Non-POU domain-containing octamer-binding protein (NonO) is a protein that in humans is encoded by the NONO gene.

The NonO protein belongs to the Drosophila behaviour/human splicing (DBHS) family of proteins. Proteins in the DHBS family include mammalian SFPQ  (splicing factor, proline- and glutamine-rich; a.k.a. PSF), NONO (Non-POU domain-containing octamer-binding protein; a.k.a. p54nrb) and PSPC1 (paraspeckle component 1; a.k.a. PSP1) and invertebrate NONA (Protein no-on-transient A) and Hrp65.

Interactions 

NONO has been shown to interact with SFPQ, SPI1 and Androgen receptor.

Functions 
NONO is involved with many nuclear processes and binds to both DNA and RNA.

As with all proteins of the DBHS familprotein is described as a multifunctional nuclear protein. The NONO protein has been shown to be implicated in many biological functions including, pre-mRNA splicing; activation of transcription; termination of transcription; DNA unwinding and pairing and maintaining correct circadian clock function.

NONO has been identified to bind with Rasd1 protein, in resulting dimer Rasd1 may act to modulate the function of NONO to down regulate the expression of the CREB genes, NR4A1 and Nr4A2.

NONO binds to SFPQ to form a heterodimer that interacts with the MATR3 protein. The interaction of these three proteins may be part of the process in the nucleus that is responsible for the retention of RNAs that are defective, not yet mature enough to be exported or are designed to be retained in nucleus.

Gene location 
NONO protein (Human) is encoded by the NONO gene which is located on the plus strand of the X chromosome.

Role in disease

Melanoma 
NONO has been shown to be more strongly expressed in melanoma cell lines and melanoma tissue samples compared to normal human cell lines and normal skin tissue. Studies have found that the knockout of NONO protein from melanoma cell lines results in both reduced proliferation rates of the cancer cells and a significant decrease in the potential migration of the cancer cells.

Breast cancer 
Studies into breast cancers have found that the loss or alteration of NONO in conjunction with the loss of the estrogen receptor hERα results in more aggressive breast cancers which show an increase in both tumor size and metastases.

Intellectual disability associated with non-compaction cardiomyopathy 
Studies in Humans and mice have identified that NONO null mutations likely lead to the development of a clinically recognizable intellectual disability with cognitive and affective deficits. It was later found that these pathogenic variants were also strongly associated with cardiomyopathy with left ventricular noncompaction and sometimes Ebstein's anomaly.

Structure 
As with other proteins of the DBHS family, NONO protein functions rarely functions alone and primarily forms homo- and heterodimers with other DBHS proteins to perform its various functions. It is theorised that these dimers may have different functions that are specific to the type of cell that they are found in.

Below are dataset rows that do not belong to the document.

/-- Decode undoes encode on every well-formed operation (R70, R73, R78). -/
theorem decode_encode {i : Instr} (hwf : i.wf = true) : decode (encode i) = .ok i := by
  cases i with
  | nop => exact encodes_nop ..
  | srst => exact encodes_srst ..
  | crcinit => exact encodes_crcinit ..
  | suminit => exact encodes_suminit ..
  | fflush => exact encodes_fflush ..
  | cenc => exact encodes_cenc ..
  | cencoff => exact encodes_cencoff ..
  | crd => exact encodes_crd ..
  | cdec => exact encodes_cdec ..
  | tack => exact encodes_tack ..
  | cld id dlc payload => exact encodes_cld ..
  | rdr reg => exact decode_mkWord encodes_rdr (by rw [decodeSel_encodeSel_reg hwf])
  | ldb sel a => exact decode_mkWord encodes_ldb (by rw [decodeSel_bufField hwf])
  | crcbuf sel a n => exact decode_mkWord encodes_crcbuf (by rw [decodeSel_bufField hwf])
  | crcapp sel a n => exact decode_mkWord encodes_crcapp (by rw [decodeSel_bufField hwf])
  | crcchk sel a n => exact decode_mkWord encodes_crcchk (by rw [decodeSel_bufField hwf])
  | sumbuf sel a n => exact decode_mkWord encodes_sumbuf (by rw [decodeSel_bufField hwf])
  | bfget sel a n => exact decode_mkWord encodes_bfget (by rw [decodeSel_bufField hwf])
  | bfset sel a n d => exact decode_mkWord encodes_bfset (by rw [decodeSel_bufField hwf])
  | fdec sel a n => exact decode_mkWord encodes_fdec (by rw [decodeSel_bufField hwf])
  | fword k => exact decode_mkWord encodes_fword (by rw [decodeSel_encodeSel_word hwf])
  | tfld kind a n => exact decode_mkWord encodes_tfld (by rw [decodeSel_encodeSel_kind hwf])
  | stb sel a b =>
    refine decode_mkWord encodes_stb ?_
    rw [decodeSel_bufField hwf, byteField, extractLsb'_zero_setWidth b (by decide)]
  | eclr mask =>
    refine decode_mkWord encodes_eclr ?_
    rw [extractLsb'_zero_setWidth mask (by decide)]
  | crcupd b =>
    refine decode_mkWord encodes_crcupd ?_
    rw [byteField, extractLsb'_zero_setWidth b (by decide)]
  | sumupd b =>
    refine decode_mkWord encodes_sumupd ?_
    rw [byteField, extractLsb'_zero_setWidth b (by decide)]
  | fpush b =>
    refine decode_mkWord encodes_fpush ?_
    rw [byteField, extractLsb'_zero_setWidth b (by decide)]
  | freq addr kind1 kind2 =>
    refine decode_mkWord encodes_freq ?_
    rw [extractLsb'_zero_setWidth addr (by decide),
      extractLsb'_setWidth_append_low kind2 kind1 (by decide),
      extractLsb'_setWidth_append_high kind2 kind1 (by decide)]
  | cmdset v c flags =>
    refine decode_mkWord encodes_cmdset ?_
    rw [extractLsb'_append_low, extractLsb'_append_high,
      extractLsb'_zero_setWidth flags (by decide)]

/-- The host's entry reads the whole word (R70). -/
theorem decodeTableWord_toNat {w : CmdWord} {i : Instr} (h : decode w = .ok i) :
    decodeTableWord 128 w.toNat = some i := by
  rw [decodeTableWord, Nat.mod_eq_of_lt w.isLt, BitVec.ofNat_toNat, BitVec.setWidth_eq, h]

/-- Settles O56, one operation at a time. -/
theorem decodeOfEncode : Obligations.DecodeOfEncode := fun _ hwf =>
  ⟨decode_encode hwf, decodeTableWord_toNat (decode_encode hwf)⟩

end Sys2Proof.Machine
end

section
/-! All that an operation can do to the state: one constructor per change, with the tests the
operation made before it (R230, R232). Who writes what, that no set ESR bit is lost and that the
invariants stay are then one case each. -/

namespace Sys2Proof.Machine

/-! ### The changes -/

/-- All that the operation `i` can leave of the state `s`, the response aside, when it does not
fault. -/
inductive Effect (s : State) : Instr → State → Prop where
  | unchanged (i : Instr) : Effect s i s
  | softReset : Effect s .srst (softReset s)
  | esr (mask : BitVec 16) : Effect s (.eclr mask) { s with esr := s.esr &&& ~~~mask }
  | byte {b : Buf} {a : BitVec 32} (v : Byte) (hb : b ≠ .rxb) (ha : a.toNat < bufSize s b) :
      Effect s (.stb (.named b) a v) (setBuf s b ((bufMem s b).write a.toNat v))
  | crc {i : Instr} (c : BitVec 16) (hi : opcode i ∈ [0x20#8, 0x21#8, 0x22#8, 0x24#8]) :
      Effect s i { s with crc := c }
  | trailer {b : Buf} {a : BitVec 32} {n : BitVec 16} (c : BitVec 16) (hb : b ≠ .rxb)
      (hn : a.toNat + n.toNat + 2 ≤ bufSize s b) :
      Effect s (.crcapp (.named b) a n)
        { setBuf s b (withTrailer (bufMem s b) (a.toNat + n.toNat) c) with crc := c }
  | sum {i : Instr} (c : BitVec 8) (hi : opcode i ∈ [0x30#8, 0x31#8, 0x32#8]) :
      Effect s i { s with sum := c }
  | field {b : Buf} {a : BitVec 32} {n : BitVec 16} (d : BitVec 64) (hb : b ≠ .rxb)
      (hn : bitsInRange (bufSize s b) a n = true) :
      Effect s (.bfset (.named b) a n d) (setBuf s b (bfSet (bufMem s b) a.toNat n.toNat d))
  | flush : Effect s .fflush { s with rxlen := 0#9, fst := .hunt0 }
  | request (addr kind1 kind2 : Byte) (c : BitVec 8) :
      Effect s (.freq addr kind1 kind2)
        { s with wb := withRequest s.wb addr kind1 kind2, sum := c }
  | scan (b : Byte) : Effect s (.fpush b) (scanByte b s)
  | words {sel : BufSel} {a : BitVec 32} {n : BitVec 16} (w : Vector (BitVec 16) 10) :
      Effect s (.fdec sel a n) { s with bmw := w, bmv := true }
  | command (v c : BitVec 32) (flags : BitVec 11) :
      Effect s (.cmdset v c flags) { s with cmdv := v, cmdi := c, cmdf := flags }
  | control {i : Instr} (en : BitVec 1) (cur : BitVec 64) (hi : opcode i ∈ [0x61#8, 0x62#8]) :
      Effect s i (withControlFrame (controlFrame s en cur) s)
  | frame {dlc : BitVec 16} (id : BitVec 32) (payload : BitVec 64) (hdlc : dlc.toNat ≤ 8) :
      Effect s (.cld id dlc payload)
        { s with cid := id.extractLsb' 0 11, cdlc := dlc.extractLsb' 0 4
                 cb := payloadBytes payload dlc.toNat }
  | record (k : Kind) : Effect s .cdec (latch k s)
  | acknowledged : Effect s .tack { s with tchg := false }

/-- The ways the operation `i` can end: its fault's precise state, or one of its changes with a
response. -/
inductive EndsWith (s : State) (i : Instr) : Res → Prop where
  | fault (f : EngFault) : EndsWith s i (.next (s.raised f))
  | effect {u : State} (st : Status) (r : BitVec 64) (h : Effect s i u) :
      EndsWith s i (.next (u.answer st r))

/-! ### Every operation makes one of its changes -/

section
variable (s : State) (i : Instr)

/-- `EndsWith.fault` for `simp`. -/
@[simp] theorem endsWith_raised (f : EngFault) : EndsWith s i (.next (s.raised f)) := .fault f

/-- A response alone changes nothing else. -/
@[simp] theorem endsWith_answer (st : Status) (r : BitVec 64) :
    EndsWith s i (.next (s.answer st r)) := .effect st r (.unchanged i)

/-- A test that picks between two endings. -/
@[simp] theorem endsWith_ite (c : Prop) [Decidable c] (x y : Res) :
    EndsWith s i (if c then x else y) ↔ (c → EndsWith s i x) ∧ (¬c → EndsWith s i y) := by
  split <;> simp [*]

variable {s i}

/-- An operation that may leave a CRC. -/
theorem endsWith_respondCrc (c : BitVec 16)
    (hi : opcode i ∈ [0x20#8, 0x21#8, 0x22#8, 0x24#8]) : EndsWith s i (respondCrc c s) :=
  .effect _ _ (.crc c hi)

/-- An operation that may leave a checksum. -/
theorem endsWith_respondSum (c : BitVec 8) (hi : opcode i ∈ [0x30#8, 0x31#8, 0x32#8]) :
    EndsWith s i (respondSum c s) :=
  .effect _ _ (.sum c hi)

/-- What FDEC does with a frame (R160). -/
theorem endsWith_decodeFrame {sel : BufSel} {a : BitVec 32} {n : BitVec 16} (f : Nat → Byte)
    (len : Nat) : EndsWith s (.fdec sel a n) (decodeFrame f len s) := by
  rcases decodeFrame_cases f len s with ⟨e, -, hdec⟩ | ⟨-, hdec⟩
  · exact hdec ▸ .fault e
  · exact hdec ▸ .effect _ _ (.words _)

end

/-- The whole of what `respondSum` does. -/
theorem respondSum_eq (c : BitVec 8) (s : State) :
    respondSum c s = .next (({ s with sum := c } : State).answer .ok (c.setWidth 64)) := rfl

/-- A write-class operation that is not refused names a buffer it may write (R53). -/
theorem eq_named_of_writeTarget {sel : BufSel} {b : Buf} (h : writeTarget sel = some b) :
    sel = .named b ∧ b ≠ .rxb := by
  obtain ⟨hsel, rfl | rfl⟩ := writeTarget_cases h
  · exact ⟨hsel, by decide⟩
  · exact ⟨hsel, by decide⟩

It is speculated that it is the phosphorylation state on NONO that acts to direct the proteins many disparate functions within the nucleus.

Tissue specificity 
NONO is found in the nucleus of most mammalian cells and is primarily distributed within the nucleoplasm, it can also be found concentrated within sub-nuclear domains known as paraspeckles.

NONO has also been observed within the brain, localised in the cytoplasm of hippocampal neurons that are associated with RNA transport granules. It is also highly expressed within heart tissue.

Discovery 
NONO protein was first discovered in 1993 by researchers at Cold Springs Harbor Laboratory. Due to the protein being originally identified as a RNA-binding protein it was named p54nrb for Nuclear RNA-binding protein, 54 kDa.